Status: New
Owner: ----
Labels: Type-Defect Priority-Medium
New issue 168 by
Mr.M.McM...@gmail.com: PDF Converter loses formatting
http://code.google.com/p/xdocreport/issues/detail?id=168
The problem is described below, but firstly can I request that you:
1. Provide a list of the PDF converter improvements that you mention
in Issue 159 ("I suggest you to use 1.0.0-SNAPSHOT (use maven for
that or download at hand on the for docx converter because teh
converter is very very lot improved (I'm improving again). The
docx converter 0.9.8 is very bad.").
2. Indicate when 1.0.0-SNAPSHOT will be released - presumable as
version 1.0.0.
This would be very useful info for me in deciding whether to use xdocreport
going forwards.
What steps will reproduce the problem?
1. Run FormattingTests.docx through the PDF converer code (eg see
attached modified java junit and associated docx file).
2. Observe the output in the PDF conversion (see attached pdf file).
What is the expected output?
. It is expected that the pdf formatting matches the docx exactly. The
following is an analysis of the differences. Note that in addition to
these, header and footer formatting did not work at all well.
. Tables:
. Row height of less than 1cm is converted to 1cm.
. A table which is not of full page width will be centred in
the page.
. Coloured table borders are converted to black.
. Free text:
. The number of characters per line appears to have increased
between docx and pdf. The font size produced in the PDF appears
to be slightly larger than the source.

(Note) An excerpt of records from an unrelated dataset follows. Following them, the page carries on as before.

-- ==== Sys2Proof/Syntax.lean ====
section
/-! DEFINITION. The instructions of the engine: command frames, one constructor of `Instr` per row of
spec/opcode_table.json, and the closed wire enumerations (30_encoding.md R84, R100, R103). -/

namespace Sys2Proof

/-- An instruction: a frame whose command code is a row of the table. Operands are the header's `sequence` and
`offset` and the payload bytes; the header's `length` is the payload's length (30_encoding.md R80, R83). -/
inductive Instr where
  /-- `START`, host to device (43_commands.md R192). -/
  | start (seq : U16) (off : U32) (payload : List Byte)
  /-- `DATA`, host to device (43_commands.md R200). -/
  | data (seq : U16) (off : U32) (payload : List Byte)
  /-- `END`, host to device (43_commands.md R210). -/
  | endTransfer (seq : U16) (off : U32) (payload : List Byte)
  /-- `ABORT`, host to device (43_commands.md R220). -/
  | abort (seq : U16) (off : U32) (payload : List Byte)
  /-- `QUERY_STATUS`, host to device (43_commands.md R225). -/
  | queryStatus (seq : U16) (off : U32) (payload : List Byte)
  /-- `ROLLBACK_REQ`, host to device (43_commands.md R230). -/
  | rollbackReq (seq : U16) (off : U32) (payload : List Byte)
  /-- `ACK`, device to host (44_replies.md R250). -/
  | ack (seq : U16) (off : U32) (payload : List Byte)
  /-- `NACK`, device to host (44_replies.md R255). -/
  | nack (seq : U16) (off : U32) (payload : List Byte)
  /-- `READY`, device to host (44_replies.md R258). -/
  | ready (seq : U16) (off : U32) (payload : List Byte)
  /-- `PROGRESS`, device to host (44_replies.md R260). -/
  | progress (seq : U16) (off : U32) (payload : List Byte)
  /-- `COMPLETE`, device to host (44_replies.md R265). -/
  | complete (seq : U16) (off : U32) (payload : List Byte)
  /-- `ERROR`, device to host (44_replies.md R267). -/
  | error (seq : U16) (off : U32) (payload : List Byte)
  /-- `STATUS_RESP`, device to host (44_replies.md R270). -/
  | statusResp (seq : U16) (off : U32) (payload : List Byte)
  deriving DecidableEq, Repr

/-- The thirteen command names, without operands (30_encoding.md R84). -/
inductive Opcode where
  | start | data | endTransfer | abort | queryStatus | rollbackReq
  | ack | nack | ready | progress | complete | error | statusResp
  deriving DecidableEq, Repr

/-- The command of an instruction. -/
def Instr.opcode : Instr → Opcode
  | .start _ _ _ => .start
  | .data _ _ _ => .data
  | .endTransfer _ _ _ => .endTransfer
  | .abort _ _ _ => .abort
  | .queryStatus _ _ _ => .queryStatus
  | .rollbackReq _ _ _ => .rollbackReq
  | .ack _ _ _ => .ack
  | .nack _ _ _ => .nack
  | .ready _ _ _ => .ready
  | .progress _ _ _ => .progress
  | .complete _ _ _ => .complete
  | .error _ _ _ => .error
  | .statusResp _ _ _ => .statusResp

/-- The `sequence` operand. -/
def Instr.seq : Instr → U16
  | .start q _ _ | .data q _ _ | .endTransfer q _ _ | .abort q _ _ | .queryStatus q _ _ | .rollbackReq q _ _
  | .ack q _ _ | .nack q _ _ | .ready q _ _ | .progress q _ _ | .complete q _ _ | .error q _ _
  | .statusResp q _ _ => q

/-- The `offset` operand. -/
def Instr.off : Instr → U32
  | .start _ o _ | .data _ o _ | .endTransfer _ o _ | .abort _ o _ | .queryStatus _ o _ | .rollbackReq _ o _
  | .ack _ o _ | .nack _ o _ | .ready _ o _ | .progress _ o _ | .complete _ o _ | .error _ o _
  | .statusResp _ o _ => o

/-- The payload operand. -/
def Instr.payload : Instr → List Byte
  | .start _ _ p | .data _ _ p | .endTransfer _ _ p | .abort _ _ p | .queryStatus _ _ p | .rollbackReq _ _ p
  | .ack _ _ p | .nack _ _ p | .ready _ _ p | .progress _ _ p | .complete _ _ p | .error _ _ p
  | .statusResp _ _ p => p

/-- The instruction with a given command and operands. -/
def Opcode.instr : Opcode → U16 → U32 → List Byte → Instr
  | .start => .start
  | .data => .data
  | .endTransfer => .endTransfer
  | .abort => .abort
  | .queryStatus => .queryStatus
  | .rollbackReq => .rollbackReq
  | .ack => .ack
  | .nack => .nack
  | .ready => .ready
  | .progress => .progress
  | .complete => .complete
  | .error => .error
  | .statusResp => .statusResp

/-- The transfer states (30_encoding.md R100). `waitingStart` and `applying` keep their wire codes and are never
entered (10_state.md R23). -/
inductive SessionState where
  | idle | waitingStart | receiving | verifying | applying | completed | error | rollback
  deriving DecidableEq, Repr

/-- The sixteen error codes (30_encoding.md R103), also the reasons of `ev_drop` (41_codec.md R141). -/
inductive ErrorCode where
  | noError | frameInvalid | crc | invalidState | seq | offset | partition | noMemory
  | flashWrite | flashErase | imageInvalid | version | timeout | busy | rollbackFailed | unknown
  deriving DecidableEq, Repr

end Sys2Proof
end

This is difficult to
determine and requires further analysis to confirm what the
exact nature of the difference is.
. Font/style:
. The PDF and DOCX rendering of the different fonts and sizes
differs slightly (as mentioned in the free text section).
. Header 3 styling appears to be too small.
. Strikethrough appears as normal text.
. Subscript appears as normal text.
. Superscript appears as normal text.
. Highlighting is lost.
. Bullets:
. Microsoft Word bullets are lost
. Microsoft Word numbering is lost
. Microsoft Word multilevel lists lose numbering and indentation
beyond the first item.
Note however that all of these bullet representations can be
reproduced as non-Microsoft bullets using normal text and will
survive the pdf translation (see example in attached files).
. Tabs:
. Tabs within text are lost.
. Images:
. Text alongside an image results in both the text and the image
being misplaced.
What do you see instead?
. See above.
What version of the product are you using?
. XDocReport 0.9.8
On what operating system?
. Windows XP.
Please provide any additional information below.
Attachments:
DocxProjectWithVelocity2PDF.java 9.9 KB
FormattingTests.docx 22.3 KB
FormattingTests.pdf 13.6 KB